- Opening Delimiter -
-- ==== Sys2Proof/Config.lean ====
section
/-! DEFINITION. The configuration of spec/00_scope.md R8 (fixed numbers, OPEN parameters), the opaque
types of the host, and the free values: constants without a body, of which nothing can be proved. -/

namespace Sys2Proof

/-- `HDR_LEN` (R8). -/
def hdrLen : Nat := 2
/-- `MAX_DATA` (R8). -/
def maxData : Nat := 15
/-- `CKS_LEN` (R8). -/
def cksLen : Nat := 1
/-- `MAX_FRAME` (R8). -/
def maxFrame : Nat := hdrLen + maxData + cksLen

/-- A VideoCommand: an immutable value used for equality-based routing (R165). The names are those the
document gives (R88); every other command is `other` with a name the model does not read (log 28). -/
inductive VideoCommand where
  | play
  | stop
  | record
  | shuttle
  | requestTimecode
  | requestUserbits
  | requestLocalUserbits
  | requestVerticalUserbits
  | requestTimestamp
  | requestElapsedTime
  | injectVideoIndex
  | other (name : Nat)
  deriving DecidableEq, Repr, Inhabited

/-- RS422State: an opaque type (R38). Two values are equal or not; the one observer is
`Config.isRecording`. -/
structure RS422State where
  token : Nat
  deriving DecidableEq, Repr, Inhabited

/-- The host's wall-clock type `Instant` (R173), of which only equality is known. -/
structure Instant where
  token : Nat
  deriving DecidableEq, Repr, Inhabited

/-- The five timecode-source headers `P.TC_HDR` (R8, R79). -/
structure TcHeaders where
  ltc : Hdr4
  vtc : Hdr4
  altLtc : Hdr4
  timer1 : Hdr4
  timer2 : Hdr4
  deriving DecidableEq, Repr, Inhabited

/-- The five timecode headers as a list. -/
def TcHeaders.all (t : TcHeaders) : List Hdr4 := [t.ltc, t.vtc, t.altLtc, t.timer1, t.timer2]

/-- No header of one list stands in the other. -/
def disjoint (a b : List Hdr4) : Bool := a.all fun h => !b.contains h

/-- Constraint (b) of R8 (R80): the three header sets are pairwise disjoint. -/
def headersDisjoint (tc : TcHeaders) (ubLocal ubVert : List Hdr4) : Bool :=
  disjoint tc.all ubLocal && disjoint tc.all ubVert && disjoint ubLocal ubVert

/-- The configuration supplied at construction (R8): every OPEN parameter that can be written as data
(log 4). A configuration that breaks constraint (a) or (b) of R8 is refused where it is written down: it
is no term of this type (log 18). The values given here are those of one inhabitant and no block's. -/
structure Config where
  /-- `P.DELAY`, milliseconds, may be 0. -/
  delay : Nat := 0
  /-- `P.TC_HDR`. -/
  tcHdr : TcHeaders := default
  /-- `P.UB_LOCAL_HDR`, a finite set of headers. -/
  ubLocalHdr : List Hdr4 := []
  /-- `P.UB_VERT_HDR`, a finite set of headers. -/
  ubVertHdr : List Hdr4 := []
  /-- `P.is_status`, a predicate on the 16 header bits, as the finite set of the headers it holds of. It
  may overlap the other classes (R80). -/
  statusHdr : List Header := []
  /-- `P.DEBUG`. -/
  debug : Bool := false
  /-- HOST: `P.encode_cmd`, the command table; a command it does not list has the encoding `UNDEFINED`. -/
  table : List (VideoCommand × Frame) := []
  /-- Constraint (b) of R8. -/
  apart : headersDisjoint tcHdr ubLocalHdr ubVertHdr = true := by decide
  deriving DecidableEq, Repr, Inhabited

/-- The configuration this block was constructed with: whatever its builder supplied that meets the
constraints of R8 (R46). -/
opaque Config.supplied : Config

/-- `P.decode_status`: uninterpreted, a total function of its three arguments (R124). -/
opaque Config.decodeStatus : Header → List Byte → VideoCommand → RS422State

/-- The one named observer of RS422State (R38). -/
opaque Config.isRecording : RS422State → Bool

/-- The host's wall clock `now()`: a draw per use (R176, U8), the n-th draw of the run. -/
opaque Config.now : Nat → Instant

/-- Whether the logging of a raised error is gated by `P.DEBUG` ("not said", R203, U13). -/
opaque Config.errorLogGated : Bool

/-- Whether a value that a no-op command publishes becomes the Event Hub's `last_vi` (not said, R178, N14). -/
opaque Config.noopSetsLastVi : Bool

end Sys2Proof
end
- Closing Delimiter -
- Opening Delimiter -
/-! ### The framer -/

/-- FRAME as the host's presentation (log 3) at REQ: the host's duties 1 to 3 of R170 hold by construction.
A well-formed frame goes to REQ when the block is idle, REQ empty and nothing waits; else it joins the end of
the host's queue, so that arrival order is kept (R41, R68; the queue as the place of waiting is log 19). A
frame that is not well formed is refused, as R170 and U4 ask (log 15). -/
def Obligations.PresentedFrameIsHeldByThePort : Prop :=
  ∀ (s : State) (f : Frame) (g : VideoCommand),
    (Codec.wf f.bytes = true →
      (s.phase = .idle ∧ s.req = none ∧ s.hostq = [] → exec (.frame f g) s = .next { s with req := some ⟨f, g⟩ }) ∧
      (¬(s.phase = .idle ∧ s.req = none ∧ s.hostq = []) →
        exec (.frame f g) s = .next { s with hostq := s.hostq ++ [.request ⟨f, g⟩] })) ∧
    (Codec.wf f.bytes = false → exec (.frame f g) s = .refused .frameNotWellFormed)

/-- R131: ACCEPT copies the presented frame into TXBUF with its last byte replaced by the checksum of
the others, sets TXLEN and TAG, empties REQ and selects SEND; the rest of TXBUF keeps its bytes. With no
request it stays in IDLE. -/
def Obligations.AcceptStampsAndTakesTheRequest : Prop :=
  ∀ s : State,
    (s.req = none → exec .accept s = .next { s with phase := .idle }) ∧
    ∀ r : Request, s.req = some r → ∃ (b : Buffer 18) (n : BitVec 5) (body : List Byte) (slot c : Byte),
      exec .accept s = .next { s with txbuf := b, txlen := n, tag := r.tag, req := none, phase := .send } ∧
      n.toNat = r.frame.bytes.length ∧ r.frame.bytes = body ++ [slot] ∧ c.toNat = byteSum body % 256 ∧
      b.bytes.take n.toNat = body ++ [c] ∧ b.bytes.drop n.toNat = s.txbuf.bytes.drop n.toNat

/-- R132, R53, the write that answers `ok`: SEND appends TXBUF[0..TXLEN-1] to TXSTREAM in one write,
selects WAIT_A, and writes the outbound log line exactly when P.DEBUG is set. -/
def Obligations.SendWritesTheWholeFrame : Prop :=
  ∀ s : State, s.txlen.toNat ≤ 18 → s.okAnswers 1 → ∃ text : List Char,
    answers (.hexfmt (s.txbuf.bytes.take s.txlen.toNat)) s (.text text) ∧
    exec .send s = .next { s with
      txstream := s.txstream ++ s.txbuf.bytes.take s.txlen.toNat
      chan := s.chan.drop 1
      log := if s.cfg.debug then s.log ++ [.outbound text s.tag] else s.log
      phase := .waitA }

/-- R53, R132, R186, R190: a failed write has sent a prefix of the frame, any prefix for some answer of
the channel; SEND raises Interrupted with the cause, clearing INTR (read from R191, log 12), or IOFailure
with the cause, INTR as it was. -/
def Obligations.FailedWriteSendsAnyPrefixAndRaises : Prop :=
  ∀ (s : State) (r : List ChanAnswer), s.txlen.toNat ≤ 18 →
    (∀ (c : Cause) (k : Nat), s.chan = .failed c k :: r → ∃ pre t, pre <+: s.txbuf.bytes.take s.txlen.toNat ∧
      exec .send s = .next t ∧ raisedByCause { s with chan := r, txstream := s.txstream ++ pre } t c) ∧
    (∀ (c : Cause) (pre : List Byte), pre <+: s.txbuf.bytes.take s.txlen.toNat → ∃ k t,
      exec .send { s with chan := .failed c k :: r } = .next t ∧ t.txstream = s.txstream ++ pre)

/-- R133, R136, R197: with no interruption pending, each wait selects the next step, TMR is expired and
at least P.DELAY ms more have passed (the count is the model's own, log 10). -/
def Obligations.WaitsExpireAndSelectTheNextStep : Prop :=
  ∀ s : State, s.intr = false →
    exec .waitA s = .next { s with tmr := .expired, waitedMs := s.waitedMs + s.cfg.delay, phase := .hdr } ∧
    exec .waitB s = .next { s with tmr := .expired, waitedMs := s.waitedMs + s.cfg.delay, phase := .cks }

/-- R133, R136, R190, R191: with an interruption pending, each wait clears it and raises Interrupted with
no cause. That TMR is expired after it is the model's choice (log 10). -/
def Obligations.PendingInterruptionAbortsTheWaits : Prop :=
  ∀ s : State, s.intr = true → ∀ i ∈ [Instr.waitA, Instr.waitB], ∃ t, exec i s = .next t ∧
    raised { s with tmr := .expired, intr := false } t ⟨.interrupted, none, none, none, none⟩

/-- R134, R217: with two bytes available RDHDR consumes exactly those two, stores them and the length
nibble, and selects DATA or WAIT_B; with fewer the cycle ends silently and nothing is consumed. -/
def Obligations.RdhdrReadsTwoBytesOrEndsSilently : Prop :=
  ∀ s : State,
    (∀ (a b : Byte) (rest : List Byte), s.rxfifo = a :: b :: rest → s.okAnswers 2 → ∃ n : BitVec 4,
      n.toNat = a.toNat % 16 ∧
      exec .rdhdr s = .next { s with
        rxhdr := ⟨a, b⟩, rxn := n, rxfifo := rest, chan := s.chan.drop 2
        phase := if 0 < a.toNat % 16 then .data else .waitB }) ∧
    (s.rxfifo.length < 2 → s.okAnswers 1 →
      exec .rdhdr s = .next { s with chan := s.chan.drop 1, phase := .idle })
- Closing Delimiter -
# WHAT IS REQUIRED
Reproduce only the lines above spanning from the line containing "at least P.DELAY" through the line containing "s.chan.drop 1, phase", word for word.

# TASK RESULT
at least P.DELAY ms more have passed (the count is the model's own, log 10). -/
def Obligations.WaitsExpireAndSelectTheNextStep : Prop :=
  ∀ s : State, s.intr = false →
    exec .waitA s = .next { s with tmr := .expired, waitedMs := s.waitedMs + s.cfg.delay, phase := .hdr } ∧
    exec .waitB s = .next { s with tmr := .expired, waitedMs := s.waitedMs + s.cfg.delay, phase := .cks }

/-- R133, R136, R190, R191: with an interruption pending, each wait clears it and raises Interrupted with
no cause. That TMR is expired after it is the model's choice (log 10). -/
def Obligations.PendingInterruptionAbortsTheWaits : Prop :=
  ∀ s : State, s.intr = true → ∀ i ∈ [Instr.waitA, Instr.waitB], ∃ t, exec i s = .next t ∧
    raised { s with tmr := .expired, intr := false } t ⟨.interrupted, none, none, none, none⟩

/-- R134, R217: with two bytes available RDHDR consumes exactly those two, stores them and the length
nibble, and selects DATA or WAIT_B; with fewer the cycle ends silently and nothing is consumed. -/
def Obligations.RdhdrReadsTwoBytesOrEndsSilently : Prop :=
  ∀ s : State,
    (∀ (a b : Byte) (rest : List Byte), s.rxfifo = a :: b :: rest → s.okAnswers 2 → ∃ n : BitVec 4,
      n.toNat = a.toNat % 16 ∧
      exec .rdhdr s = .next { s with
        rxhdr := ⟨a, b⟩, rxn := n, rxfifo := rest, chan := s.chan.drop 2
        phase := if 0 < a.toNat % 16 then .data else .waitB }) ∧
    (s.rxfifo.length < 2 → s.okAnswers 1 →
      exec .rdhdr s = .next { s with chan := s.chan.drop 1, phase := .idle })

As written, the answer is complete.